Objective - To describe the incidence and types of gross osseous developmental variations and ages of physeal closure in the caudal portion of the thoracic and lumbosacral spine and the pelvis in a sample of Thoroughbred racehorses. Animals - Thoroughbred racehorses (n = 36) that died or were euthanatized at California racetracks between October 1993 and July 1994. Procedure - Lumbosacropelvic specimens were collected, and all soft tissues were removed. The osseous specimens were visually examined. Results - Only 22 (61 %) specimens had the expected number of 6 lumbar and 5 sacral vertebrae. Eight (22%) specimens had thoracolumbar transitional vertebrae, and 13 (36%) had sacrocaudal transitional vertebrae. Articular process asymmetries were present at 1 or more vertebral segments in 30 (83%) specimens.
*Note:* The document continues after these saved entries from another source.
/-- LAYOUT_TICK (R23, R303): once the affected engines are quiesced the claims return, and then every table swaps in one cycle and
the Burnisher runs. A layout that may no longer be staged, as where an interface has been locked since (R342), is dropped (log 45). -/
def execLayoutTick (s : State) : Result :=
  match s.staged with
  | none => .next s
  | some l =>
    if !layoutOk s l then .next { s with staged := none }
    else if !layoutQuiet s l then .next s
    else if s.claims.any (fun c => claimsMove s l c.vf) then
      .next { s with claims := s.claims.filter (fun c => !claimsMove s l c.vf) }
    else .next (swapLayout (burnishLayout s l) l)

/-- The layout in force. -/
def currentLayout (s : State) : Layout :=
  { place := (List.range 288).map (fun n => tabGet 0 s.place n)
    parts := s.parts.map (fun p => ⟨p.1, p.2.groups, p.2.tier1⟩)
    tenants := (s.tenants.filter (fun x => x.2.bound)).map (fun x => x.2.cfg) }

/-- A physical core of a place entry is in use and retired. -/
def placeRetired (s : State) (e : BitVec 32) : Bool := e.getLsbD 31 && s.retiredCores.contains (placePhys e)

/-- A logical core on a retired physical one: a spare of the die takes its place, the one named if it is one, or the core group
leaves its partition (R24). -/
def replaceCore (s : State) (phys : Nat) (l : Layout) (core : Nat) : Layout :=
  let e := l.place.getD core 0
  let sp := spares s l (e.toNat / 2 ^ 24 % 8)
  if !placeRetired s e then l
  else if sp.isEmpty then
    ⟨l.place.set core 0, l.parts.map (fun p => ⟨p.id, p.groups.filter (fun g => g != core / 4), p.tier1⟩), l.tenants⟩
  else
    let p := if sp.contains phys then phys else sp.headD 0
    ⟨l.place.set core (BitVec.ofNat 32 (e.toNat / 64 * 64 + p)), l.parts, l.tenants⟩

/-- CORE_RETIREMENT (R24): the physical core that serves a logical one goes out of use, or, where it is out of use already, the one
that a staged layout puts in its place. The layout that it stages is the one pending, or else the one in force, without the retired
cores (R303; log 29, DESIGN CHOICE); the spare that the firmware names is taken first. -/
def execCoreRetirement (core phys : Nat) (s : State) : Result :=
  let l := s.staged.getD (currentLayout s)
  let e := if placeRetired s (tabGet 0 s.place core) then l.place.getD core 0 else tabGet 0 s.place core
  if 288 ≤ core || !e.getLsbD 31 || placeRetired s e then .next s
  else
    let s := { s with retiredCores := s.retiredCores ++ [placePhys e] }
    let l := replaceCore s phys l core
    .next (stageLayout s ((List.range 288).foldl (replaceCore s phys) l) 3)

/-! ## Resets (R331 to R333) -/

/-- The teams of a tenant. -/
def teamsOf (s : State) (vf : Nat) : List Nat := (s.teams.filter (fun x => x.2.vf == vf)).map Prod.fst

/-- A request discarded on its way: a fault record of KIND 7. -/
def abortRecord (vf : Nat) (s : State) (r : MemReq) : State :=
  if r.vf != vf || r.phase == .applied then s
  else match getTeam s r.team with
    | some T => teamRecord s T 7 0 0 r.va
    | none => faultRecord s vf { kind := 7, core := 0xFFFF, info := r.va }

/-- What a core holds of some teams is released. -/
def releaseCore (ts : List Nat) (c : Core) : Core :=
  let m := { c.mat with
    queue := c.mat.queue.filter (fun o => !ts.contains o.team)
    holder := c.mat.holder.filter (fun t => !ts.contains t) }
  { c with
    mat := m
    copyQ := c.copyQ.filter (fun r => !ts.contains r.team)
    satoms := c.satoms.filter (fun r => !ts.contains r.team)
    grid := if (c.grid.holder.map ts.contains).getD false then {} else c.grid }

/-- Steps 1 to 6 of a function-level reset, and the state that step 7 ends; the core time of its teams is charged as they go (R291). -/
def resetVf (s : State) (vf : Nat) : State :=
  let ts := teamsOf s vf
  let s := ts.foldl (chargeUpTo s.ptc) s
  let s := s.reqs.foldl (abortRecord vf) s
  let begun := ts.filterMap (fun t => (getTeam s t).bind (fun T => T.image.map Prod.fst))
  let s := (begun ++ (getTenant s vf).saved.map SavedTeam.addr).foldl (fun s a => homeWrite s (a + 4) [2]) s
  let inSlice := match getPart s (getTenant s vf).cfg.part with
    | some P => P.current == some vf
    | none => false
  let s := updTenant s vf (fun V =>
    { V with ready := [], scans := [], saved := [], gviews := [], resetting := inSlice })
  { s with
    teams := s.teams.filter (fun x => x.2.vf != vf)
    reqs := s.reqs.filter (fun r => r.vf != vf)
    loads := s.loads.filter (fun l => l.vf != vf)
    cores := tabMapD {} (fun _ c => releaseCore ts c) s.cores
    creds := s.creds.filter (fun x => x.copy.vf != vf)
    claims := s.claims.filter (fun c => c.vf != vf) }

/-- The interface of a VF is locked (R342). -/
def tdLocked (V : Tenant) : Bool := V.tdisp == .configLocked || V.tdisp == .run

/-- An interface goes to ERROR and its VF is reset (R341, R342). -/
def enterError (s : State) (vf : Nat) : State := updTenant (resetVf s vf) vf (fun V => { V with tdisp := .error })

/-- FUNCTION_LEVEL_RESET (R331, R341). -/
def execFunctionLevelReset (vf : Nat) (s : State) : Result :=
  if tdLocked (getTenant s vf) then .next (enterError s vf) else .next (resetVf s vf)

/-- VF_DISABLE_ALL (R333). VF Enable is a locked item: a locked interface goes to ERROR instead, and the write is
discarded (R342). -/
def execVfDisableAll (s : State) : Result :=
  let vfs := (s.tenants.map Prod.fst).filter (fun v => v != 0)
  if vfs.any (fun v => tdLocked (getTenant s v)) then
    .next ((vfs.filter (fun v => tdLocked (getTenant s v))).foldl enterError s)
  else .next (vfs.foldl (fun s v => updTenant (resetVf s v) v (fun V => { V with enabled := false })) s)

end Sys2Proof.Machine
end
Intertransverse joints (2 to 4 pairs/specimen) were bilaterally distributed in the caudal portion of the lumbar spine and the lumbosacral joint in 31 (86%) specimens. Five (14%) specimens had asymmetric distribution of the intertransverse joints. Intertransverse joint ankylosis was found in 10 (28%) specimens. Lumbosacral vertebral body physeal closure occurred between 4.9 and 6.7 years of age; pelvic physeal closure occurred between 5.2 and 5.8 years of age. Iliac crest and ischial arch epiphyseal formation was evaluated, using a grading system, and fusion to the underlying bone occurred at 7.2 years and 5.4 years of age, respectively. Conclusions - Numerous vertebral anatomic variations were commonly found in a sample of Thoroughbred racehorses. Clinical Relevance - Normal anatomic variations and ages of skeletal maturity need to be considered in clinical evaluation of the equine spine and pelvis for differentiation from pathologic findings.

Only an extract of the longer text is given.